I just don't worry about them when I'm working. They're horses...if they want to hurt themselves they will...keep food in front of them so they don't go wandering around boredly finding ways to hurt themselves though and you're usually good to go! Make sure you have safe fencing and a good way to slow feed hay or plenty of grass. I mean, are you going to get up every couple hours at night and check on them? I hope not....sleeping at night and letting them do their thing is no different really then when you're at work all day, they don't care if your home haha! They just want food and eachother.


----------



## egrogan (Jun 1, 2011)

Agreed with @*evilamc* . Recently brought my three home, and while I am fortunate that I work remotely so am home a lot, I'm not home _all _the time during the workday. And, I travel for work fairly frequently (2-3 days at a time) and on those days, no one is home with them during working hours as my husband has a more traditional office job. 

I've come from a boarding barn where the BO had a seemingly super-human ability to function on barely 4 hours of sleep a night, so she would do night checks a couple of times overnight. I am not built that way- I am in bed by 9:30 max. So the horses get checked and have hay thrown around 8:30/9pm, and I don't see them again until 5:30/6am. 
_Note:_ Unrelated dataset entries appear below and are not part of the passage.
/-- Store elements in the scratchpad, each with its words' tags (R138). -/
def State.storePieces (s : State) (gid : Nat) (ps : List Piece) : State := s.scratchStores gid (ps.map fun p => (p.addr, p.data))

/-- The lines of a command that are sent. -/
def sentLines (as : List (Nat × LineAnswer)) : List Place := as.filterMap fun a => match a.2 with | .ok p => some p | _ => none

/-- No home keeps a line of the command waiting, the context finds a permit for each, and its device tokens (R402, R420, R421). -/
def State.cmdMaySend (s : State) (g : Group) (c : Cmd) (as : List (Nat × LineAnswer)) : Bool :=
  (sentLines as).all (fun p => s.permitFree (g.coreSource) p && !s.lineBlocked (s.served g.vd p false)) && s.enough g.vd (sentLines as).length c.paid

/-- The command waits: it calls channels in self-refresh out, and is given what tokens there are. -/
def State.cmdWait (s : State) (g : Group) (c : Cmd) (as : List (Nat × LineAnswer)) : State :=
  let s := (sentLines as).foldl (fun s p => s.callChannel (s.served g.vd p false)) s
  if s.enough g.vd (sentLines as).length c.paid then s
  else (s.setVd g.vd { s.vd g.vd with tokens := 0 }).setHead g.gid { c with paid := c.paid + (s.vd g.vd).tokens }

/-- MSAVE's stores: a line, or a 128-byte block of a window, that faults is not written, and the others are; so are the others of a line
that misses, before the unit waits (R392). A store into a slot of a moored device's queue wakes the device (R435). -/
def State.performSave (s : State) (g : Group) (c : Cmd) (t : Target) (bw e : Nat) (images : List (List Byte)) : Performed :=
  let all := cmdPieces (t.buf bw) e 16 images
  let ps := match c.lines with | none => all | some ls => all.filter fun p => ls.contains (p.addr / 128)
  let finish (x : State × List (Trap × Nat)) : Performed :=
    if x.2.isEmpty then .done x.1 none none 0#5 else .trap x.1 (causesOf x.2)
  match t with
  | .window _ =>
    let place : Place := { space := .scratch g.gid, addr := 0, keyid := 0, dual := none }
    finish (((ps.map fun p => p.addr / 128).eraseDups).foldl (fun (acc : State × List (Trap × Nat)) l =>
      let mine := ps.filter fun q => q.addr / 128 == l
      match acc.1.cmdRace (c.req g place 0 mine) true with
      | (s, _, some t) => (s, acc.2 ++ [(t, l)])
      | (s, _, none) => (s.storePieces g.gid mine, acc.2)) (s, []))
  | .record _ =>
    let as := s.cmdAnswers g c .write ps
    if !s.cmdMaySend g c as then .waits (s.cmdWait g c as)
    else
      let x := as.foldl (fun (acc : State × List (Trap × Nat)) a =>
        match a.2 with
        | .ok p =>
          let mine := ps.filter fun q => q.addr / 128 == a.1
          let r := c.req g p (a.1 * 128) mine
          match acc.1.cmdRace r true with
          | (s, _, some t) => (s, acc.2 ++ [(t, a.1)])
          | (s, _, none) =>
            let p := s.served g.vd p false
            let s := (s.wakeBySlot p).heal p
            ((s.storeAt g.vd p (mine.map fun q => (q.addr % 128, q.data))).1.storeHint r p (s.isCached p), acc.2)
        | .bad t _ => (acc.1, acc.2 ++ [(t, a.1)])
        | .miss _ _ => acc)
        (((if misses as then s else s.logLines g as).takeTokens g.vd (sentLines as).length c.paid).choicesOn (c.choices * as.length), [])
      if misses as then
        let left := as.filterMap fun a => match a.2 with
          | .ok _ => if x.2.any (·.2 == a.1) then some a.1 else none
          | _ => some a.1
        .waits (x.1.cmdMiss g { c with lines := some left, paid := 0 } as true)
      else finish x

/-- MLOAD's reads, with its hint (R130, R131): the images of its elements, unless some line faults or is poisoned. -/
def State.performLoad (s : State) (g : Group) (c : Cmd) (t : Target) (bw e : Nat) (k : State → List (List Byte) → Performed) : Performed :=
  let ps := cmdPieces (t.buf bw) e 16 (List.replicate 1024 [])
  match t with
  | .window w =>
    let r := c.req g { space := .scratch g.gid, addr := 0, keyid := 0, dual := none } 0 ps
    let (s, _, race) := s.cmdRace r false
    let ue := (ps.findSome? fun p => (g.poisonIn p.addr 16).map fun syn => (p, syn)).map fun q =>
      ({ cause := cUE, addr := w.num + 2 ^ 32 * (e + q.1.lane), detail := q.2, rank := rankUE } : Trap)
    match firstTrap (ue.toList ++ race.toList) with
    | some t => .trap s [t]
    | none => k s (ps.map fun p => Memory.read g.mem p.addr 16)
  | .record _ =>
    let as := s.cmdAnswers g c .read ps
    if !s.cmdMaySend g c as then .waits (s.cmdWait g c as) else
    if misses as then .waits (s.cmdMiss g c as false)
    else
      let s := ((s.logLines g as).takeTokens g.vd (sentLines as).length c.paid).choicesOn (c.choices * as.length)
      let x := as.foldl (fun (acc : State × List Trap × List (Nat × List Byte)) a =>
        let (s, ts, ds) := acc
        match a.2 with
        | .ok p =>
          let mine := ps.filter fun q => q.addr / 128 == a.1
          let p := s.served g.vd p false
          let r := c.req g p (a.1 * 128) mine
          let hit := s.roHit r p
          let s := if hit.isSome then s else s.heal p
          let (s, _, race) := s.cmdRace r false
          match hit, s.readSyndrome p with
          | some bs, _ => (s, ts ++ race.toList, ds ++ mine.map fun q => (q.lane, (bs.drop (q.addr % 128)).take 16))
          | none, some syn =>
            let first := (mine.head?.map (·.addr)).getD 0
            (s, ts ++ [{ cause := cUE, addr := first, detail := syn, rank := rankUE }] ++ race.toList, ds)
          | none, none =>
            let free := s.wrongKey p
            let s' := (s.roFill r p).allocate r p
            (if free then { s' with fresh := s.fresh + 128 } else s', ts ++ race.toList,
             ds ++ mine.map fun q => (q.lane, s.lineBytes p (q.addr % 128) 16))
        | .bad t _ => (s, ts ++ [t], ds)
        | .miss _ _ => acc) (s, [], [])
      let s := if c.hint = 1 then x.1.popChoice else x.1
      match firstTrap x.2.1 with
      | some t => .trap s [t]
      | none => k s ((List.range 1024).map fun i => ((x.2.2.find? fun d => d.1 == i).map (·.2)).getD [])

/-- MDRAIN's writes into a window; under SPCHECK they take part in race detection, and a race leaves the window unwritten (R152, R329;
log 53). -/
def State.performDrain (s : State) (g : Group) (c : Cmd) (w : Window) (e size : Nat) (data : List (List Byte)) (fp : FFlags) : Performed :=
  let b := w.buf
  match (List.range (data.length - 1024)).findSome? fun k => match b.addr (e + 1024 + k) with | .error x => some x | .ok _ => none with
  | some x => .trap s [{ cause := cBOUNDS, addr := x.1, detail := b.detail x.2, rank := 1 }]
  | none =>
    let ps := cmdPieces b e size data
    let r := c.req g { space := .scratch g.gid, addr := 0, keyid := 0, dual := none } 0 ps
    match s.cmdRace r true with
    | (_, _, some t) => .trap s [t]
    | (s, _, none) => .done (s.storePieces g.gid ps) none none fp

/-! ### The commands -/

/-- Perform a command of a group (R327). A MDRAINP that finds its tile as it should goes on waiting for its arrival. -/
def State.performCmd (s : State) (g : Group) (c : Cmd) : Performed :=
  let u := g.munit
  let onTile (m : Nat) (k : Unit → Performed) : Performed :=
    match u.tileBad m with
    | some why => .trap s [windowTrap m why]
    | none => k ()
  let put (u : MUnit) : State := s.setUnit g.gid u
  match c.what with
  | .init cls m w => .done (put ((u.init m cls w).breakWaits (u.touched m cls))) none none 0#5
  | .initAuto cls m h =>
    match u.fa, u.fb with
    | a :: _, b :: _ =>
      if a.cls ≠ cls ∨ b.cls ≠ cls then .trap s [windowTrap m 3]
      else .done (put ((u.init m cls (autoWindow a.eb b.eb h (if cls = 2 then 96 else 48))).breakWaits (u.touched m cls))) none none 0#5
    | _, _ => .waits s
  | .mma m => onTile m fun _ =>
    match u.fa, u.fb with
    | a :: fa, b :: fb =>
      if a.cls ≠ (u.tile m).cls ∨ b.cls ≠ (u.tile m).cls then .trap s [windowTrap m 3]
      else .done (put { u.mma m a b with fa := fa, fb := fb }) none none 0#5
    | _, _ => .waits s
  | .resolve m => onTile m fun _ => .done (put (u.putAccs m ((u.accs m).map Acc.resolve))) none none 0#5
  | .drain m raw w e type rnd sb ftz => onTile m fun _ =>
    if raw then
      let images (m : Nat) : List (List Byte) := (u.tile m).els.map fun x => x.image (u.tile m).role
      s.performDrain g c w e 16 (images m ++ (if (u.tile m).role = 1 then images (m + 1) else [])) 0#5
    else if (u.accs m).any fun a => !a.resolved then .trap s [{ cause := cUNRESOLVED, detail := BitVec.ofNat 32 m }]
    else
      let r := (u.accs m).map fun a => a.drain (u.tile m).w type rnd sb ftz
      let size := (typeFormat type).bytes
      s.performDrain g c w e size (r.map fun p => leBytes size p.1) (r.foldl (fun f p => f ||| p.2) 0#5)
  | .drainp m _ => onTile m fun _ => .waits s
  | .save m t bw e =>
    if (u.tile m).cls = 3 then .trap s [windowTrap m 0]
    else s.performSave g c t bw e ((u.tile m).els.map fun x => x.image (u.tile m).role)
  | .load m t bw e hdr => s.performLoad g c t bw e fun s images =>
    match u.load m hdr.toNat images with
    | none => .trap s [{ cause := cILLOP, detail := c.word, rank := 53 }]
    | some u => .done (s.setUnit g.gid u) none none 0#5
  | .cmp m thr => onTile m fun _ =>
    let t := decodeNum fp32 thr.toNat
    if t.isNan then .done s (some 0) none fIV else .done s (some (u.count m t)) none 0#5
  | .drop m => .done (put ((u.drop m).breakWaits (u.touched m 0))) none none 0#5
  | .dropFifo b n =>
    let l := if b then u.fb else u.fa
    let u' := if b then { u with fb := l.drop n } else { u with fa := l.drop n }
    if n ≤ l.length then .done (put u') none none 0#5
    else .waits ((put u').setHead g.gid { c with what := .dropFifo b (n - l.length) })
  | .stat m => .done s (some (u.tile m).header) none 0#5
  | .wait m n =>
    if n = 0 then .trap s [windowTrap m 4]
    else onTile m fun _ => if n ≤ (u.tile m).arrivals then .done (s.acquireAt g.cluster 3) none none 0#5 else .waits s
I have also boarded at places where no one lived on site, with the last person leaving at 7pm and no one getting there until around 8am- not ideal, but it was just how it was.

I'm generally ok with mine going for stretches on their own, but they are *knock on wood* easy keepers who tend to take care of themselves and not need a lot of special attention. I can understand why people with horses who need more attention wouldn't like my set up.


----------



## Woodhaven (Jan 21, 2014)

I recommend lots of exercise, turn out time, horses that are out a lot do not seem to get into as much trouble as horses that are confined, they learn to think for themselves a lot more and don't have all that bottled up energy to get rid of.
A run in is good for them to get out of the weather flies etc during the day when you are away. Also good fences are important and I personally believe no matter how good they are, an electric wire added around the perimeter is a very good thing. Keeps them out of the fences because that's where they often get injured.


----------



## Dreamcatcher Arabians (Nov 14, 2010)

I've boarded at a facility, kept them at home while I worked, and now keep them at home and stay home with them. I haven't noticed any increases in emergencies any of the ways they've been kept. They're horses, and I've become resigned to the fact that they seem to have only 2 thoughts a day. "What shall I eat?" and "How shall I kill myself today?". That seems to be consistent regardless of whether they have supervision or not. If it's going to cause you undue worry and strain, then by all means keep boarding. I know that as I'm slowly downsizing, I'm starting to have fond thoughts of boarding them out again, so someone else can do the grunt work and I can just enjoy my horses.


----------



## farmpony84 (Apr 21, 2008)

I have mine at home. I definitely like it better than boarding. The only thing you will want to keep in mind is - there are no holidays. They get fed everyday and they poop in their stalls everyday. Even if you are sick or it's Christmas!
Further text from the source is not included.